What else is on the aromatic chemistry horizon? Within the area of DoM (and related metal–halogen exchange) chemistry, alternative and competitive combinational metal amide bases are rapidly appearing [47,48]. The first successful glimpses of the much sought after complementary, cleaner, regiodefined, and milder procedures to ortho, para versus meta SEAr reactions are being seen in Cu-catalyzed meta-selective reactions [49,50]. The fleeting benzyne species, representing aromatic 1,2-dipole reactivity, is experiencing a renaissance due to milder and dependable methodologies for its generation [51,52]. Somewhat akin to SRN1 and, to a lesser extent VNS, the Minisci radical aromatic substitution chemistry  requires supplementary contemporary synthetic work in order to vigorously test its viability. The prospect of metal-catalyzed dehydrogenative conversion of cycloalkanes to aromatics as new source of aromatic feedstocks is also on the immediate horizon .
In this Thematic Series, you will find a fine assortment of forefront contributions in the field of manipulation and modification of aromatic compounds. Since it is a “moving” Series, my introductory comments required synchronization in order to adequately reflect the breadth of the contributions.
A cornucopia of reports, representative of the subject areas described above, demonstrates the current activity in aromatic chemistry. For example, the DoM reaction as applied to the construction of molecules of value for asymmetric synthesis is nicely presented by Rob Britton; lithiation chemistry in service of heterocyclic synthesis and modification is clearly demonstrated by the work of Jonathan Clayden, Jacques Mortier and Keith Smith; the major influence of DoM tactics are comprehensively demonstrated by the review of Marco Ciufolini; the new wave of very useful magnesiation and zincation is developed by Paul Knochel and Roberto Sanz; a hint of the potential of meta metalation by mixed metal/amide bases is posited by Robert Mulvey; and the application of such base combinations for the ready construction of planar chiral metacyclophanes is delightfully revealed by Donal O’Shea; striking evidence of the power of aryl metal species, derived from metal–halogen exchange, for transition metal-catalyzed cross-coupling reactions towards biaryl synthesis is furnished by Frederic Leroux; the next generation of heteroaromatic functionalization through C–H activation may be gleaned from the review of the Rouen group presented by Christophe Hoarau. From the breadth of topic coverage, you will see that the “moving” Thematic Series covers a modern “moving” field.
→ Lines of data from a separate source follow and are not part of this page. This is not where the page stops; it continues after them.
-- ==== Sys2Proof/Machine/ArmOps.lean ====
section
/-! DEFINITION. The operations an arm unit's rules share: envelopes, raises, changes of state, recording a fault,
entering HALTING, SETTLING and CUT, braking and hold setpoints, the parts of a cadence expiry (chapters 3, 4 and 7).
Where an event sends several things, it sends placements and rest updates before the report of the new state
(log entry 18). -/

namespace Sys2Proof.Machine

/-! ### Envelopes (R9) -/

/-- The envelope composed from a profile and a stack (R9). -/
def composeEnvelope (p : Profile) (stack : List Margin) : Envelope :=
  match stack with
  | [] => ⟨p.baseLateral, p.baseBelow, p.baseAbove⟩
  | top :: _ => ⟨p.baseLateral + top.lateral, p.baseBelow + top.below, p.baseAbove⟩

def ArmUnit.envelope (u : ArmUnit) : Envelope := composeEnvelope u.work u.ctx.stack

/-! ### Sending -/

def ArmUnit.send (u : ArmUnit) (msg : ToWorkspace) : ArmUnit := { u with toWs := u.toWs ++ [msg] }

def ArmUnit.raise (u : ArmUnit) (m : Arm) (k : EventKind) (d : Detail) : ArmUnit := { u with raises := u.raises ++ [⟨m, k, d⟩] }

/-- A frame goes to the transmitter of the drive port (R166). -/
def ArmUnit.hand (u : ArmUnit) (os : List Octet) : ArmUnit := { u with handed := u.handed ++ [os] }

/-- A rest update with a position (R14). It ends the wait of R134 for a first FEEDBACK (log entry 21). -/
def ArmUnit.sendRest (u : ArmUnit) (p : Pos) : ArmUnit :=
  { u.send (.rest p.xyz u.envelope u.work.geometry) with awaitFeedback := false }

/-- A rest update with the last actual position, if it is known. -/
def ArmUnit.sendRestIfKnown (u : ArmUnit) : ArmUnit :=
  match u.lastActual with
  | some p => u.sendRest p
  | none => u

/-! ### Changes of state (R66, R97) -/

/-- The states whose entry raises STATE_CHANGE (R66). -/
def ArmState.announced : ArmState → Bool
  | .halting | .held | .cut | .standby => true
  | .sync | .run | .settling => false

/-- The arm enters a state: it reports the change to the workspace unit (R97) and raises STATE_CHANGE where R66 says.
To be in the state already is no entry. -/
def ArmUnit.enter (u : ArmUnit) (m : Arm) (st : ArmState) : ArmUnit :=
  if u.state = st then u
  else
    let v := ({ u with state := st } : ArmUnit).send (.stateReport st)
    if st.announced then v.raise m .stateChange (.stateChange u.state st) else v

/-! ### Recording a fault (R70) -/

/-- A record joined by a finding: the kinds not already in it, and never its own kind (R70). -/
def FaultRec.join (r : FaultRec) (f : Finding) : FaultRec :=
  { r with also := KindSet.without (KindSet.add (KindSet.union r.also f.also) f.kind) r.kind }

/-- A finding as a first fault (R70). -/
def Finding.toRecord (f : Finding) (st : ArmState) : FaultRec :=
  { kind := f.kind, also := KindSet.without f.also f.kind, seq := f.seq, axis := f.axis, port := f.port, tick := f.tick,
    state := st }

/-- R70: the fault becomes the record, joins it, or makes a carried fault the record and joins that. -/
def ArmUnit.record (u : ArmUnit) (f : Finding) : ArmUnit :=
  match u.ctx.fault, u.ctx.carried with
  | some r, _ => { u with ctx := { u.ctx with fault := some (r.join f) } }
  | none, some c => { u with ctx := { u.ctx with fault := some (c.join f), carried := none } }
  | none, none => { u with ctx := { u.ctx with fault := some (f.toRecord u.state) } }

/-- A finding that carries no other kinds, with the tick of the arm unit's copy (R69). -/
def ArmUnit.finding (u : ArmUnit) (k : FaultKind) (seq : Option SeqNo) (axis : Option Axis) (port : Option Side) : Finding :=
  ⟨k, KindSet.empty, seq, axis, port, u.tickCopy⟩

/-! ### Entering HALTING, SETTLING and CUT (R73, R79, R82) -/

/-- R79: entry to HALTING. -/
def ArmUnit.halt (u : ArmUnit) (m : Arm) (cause : StopCause) : ArmUnit :=
  ({ u with stopCause := some cause } : ArmUnit).enter m .halting

/-- A hard fault in RUN (R70, R79). -/
def ArmUnit.hardFault (u : ArmUnit) (m : Arm) (f : Finding) : ArmUnit := (u.record f).halt m .fault

/-- R82: an arm in HALTING whose last forwarded step is 0 on all three axes enters SETTLING. -/
def ArmUnit.settleIfStill (u : ArmUnit) (m : Arm) : ArmUnit :=
  if u.state = .halting ∧ u.last.step = Tri.zero then
    ({ u with ctx := { u.ctx with settleCount := 0, settleTimer := 0 } } : ArmUnit).enter m .settling
  else u

/-- R73, after the cause has been recorded: STO asserted, a rest update or UNKNOWN, the state CUT. -/
def ArmUnit.cutNow (u : ArmUnit) (m : Arm) : ArmUnit :=
  let v : ArmUnit := { u with sto := true, stopCause := none }
  let w := match v.lastActual with
    | some p => v.sendRest p
    | none => v.send .setUnknown
  w.enter m .cut

/-- A waiting event as a second cause of CUT of the same stop, where it is a cause of CUT (R86, log entry 28). A loss of lock
needs no mark: in CUT it joins the record whenever it comes (R72, R74). -/
def ArmEvent.asSecond : ArmEvent → ArmEvent
  | .request r => if r.name = .armCut then .cutSecond r else .request r
  | .feedback f => if f.status = 0 then .feedback f else .faultSecond f
  | e => e

/-- A waiting event once the stop it was a second cause in is over. -/
def ArmEvent.asFirst : ArmEvent → ArmEvent
  | .cutSecond r => .request r
  | .faultSecond f => .feedback f
  | e => e

/-- R73: the cause is recorded by R70 and the arm enters CUT. An arm already in CUT only records it (R86). A passage to CUT out of
a stop makes the causes of CUT that wait with it second causes of that stop. -/
def ArmUnit.cut (u : ArmUnit) (m : Arm) (f : Finding) : ArmUnit :=
  if u.state = .cut then u.record f
  else if u.state = .halting ∨ u.state = .settling then
    { (u.record f).cutNow m with arrivals := u.arrivals.map ArmEvent.asSecond }
  else (u.record f).cutNow m

/-- Entry to SYNC: STO asserted, a carried fault discarded (R67, R72, R74, R90). -/
def ArmUnit.toSync (u : ArmUnit) (m : Arm) : ArmUnit :=
  ({ u with sto := true, stopCause := none, ctx := { u.ctx with carried := none } } : ArmUnit).enter m .sync

/-- Entry to STANDBY from SYNC: the record is set UNKNOWN and stays so until a first FEEDBACK (R71, R134). -/
def ArmUnit.standbyFromSync (u : ArmUnit) (m : Arm) : ArmUnit :=
  ({ u.send .setUnknown with awaitFeedback := true } : ArmUnit).enter m .standby

/-- R72, R86: a fault found during a stop that does not end it: it joins a fault stop's record, and leaves none on a
requested stop. Its flag is raised by the caller. -/
def ArmUnit.foundInStop (u : ArmUnit) (f : Finding) : ArmUnit :=
  if u.stopCause = some .fault then u.record f else u

/-! ### Setpoints the monitor makes (R58, R75) -/

/-- R58: the braking setpoint after the last forwarded setpoint, whose position is `p`: its forced placement is sent and
it goes to the drive. -/
def ArmUnit.brake (u : ArmUnit) (node : Node) (p : Pos) : ArmUnit :=
  let step := Tri.map2 (fun g s => brakingStep g.decel s) u.placeGeom u.last.step
  let q : Pos := ⟨p.xyz.add step, p.w⟩
  let seq := u.last.seq + 1
  { (u.send (.forced q.xyz p.xyz step u.placeGeom)).hand (setpointFrame node seq q) with last := ⟨some q, step, seq⟩ }

/-- R75: a hold setpoint at a position. -/
def ArmUnit.hold (u : ArmUnit) (node : Node) (p : Pos) : ArmUnit :=
  let seq := u.last.seq + 1
  { u.hand (setpointFrame node seq p) with last := ⟨some p, Tri.zero, seq⟩ }

/-! ### Parts of a cadence expiry -/

/-- R3: the arm unit takes as its working profile the profile of the latest commit notice, if one came since. -/
def ArmUnit.takeProfile (u : ArmUnit) : ArmUnit :=
  match u.newProfile with
  | some p => { u with work := p, newProfile := none }
  | none => u

/-- Whether the feedback count reaches its limit at the period's end (R64). -/
def ArmUnit.feedbackRunsOut (u : ArmUnit) : Bool := !u.feedbackSeen && decide (u.work.feedbackLimit ≤ u.ctx.feedback + 1)

/-- R64: the feedback count at a period's end, in RUN, HALTING or SETTLING. -/
def ArmUnit.stepFeedback (u : ArmUnit) (m : Arm) : ArmUnit :=
  if u.feedbackRunsOut then
    let v := ({ u with ctx := { u.ctx with feedback := 0 } } : ArmUnit).raise m .feedbackLoss (.seqOnly u.last.seq)
    let f := u.finding .feedbackLoss (some u.last.seq) none none
    if u.state = .run then
      if u.ctx.mask.feedbackLoss then v else v.hardFault m f
    else v.foundInStop f
  else if u.feedbackSeen then u
  else { u with ctx := { u.ctx with feedback := u.ctx.feedback + 1 } }

/-- Whether a missed period at this expiry reaches the miss limit (R60). -/
def ArmUnit.missRunsOut (u : ArmUnit) : Bool := decide (u.work.missLimit ≤ u.ctx.miss + 1)

/-- R60: a missed period. -/
def ArmUnit.missedPeriod (u : ArmUnit) (m : Arm) (node : Node) (p : Pos) : ArmUnit :=
  let v := u.brake node p
  let w : ArmUnit := { v with substituted := true, ctx := { v.ctx with miss := v.ctx.miss + 1 } }
  if u.missRunsOut then
    ((w.raise m .frameLoss (.seqOnly w.last.seq)).hardFault m (w.finding .frameLoss (some w.last.seq) none none)).settleIfStill m
  else w

end Sys2Proof.Machine
end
I hope that the taste of topics covered vis-à-vis the above generalizations will stimulate the palate for the preparation of future Thematic Series highlighting progress in synthetic aromatic chemistry. My wish is that you will find the chemistry in this Thematic Series to your interest and utility, and hence read past the graphical abstract. I thank authors and all coauthors for their meticulously prepared contributions for which it has been my privilege to serve as editor.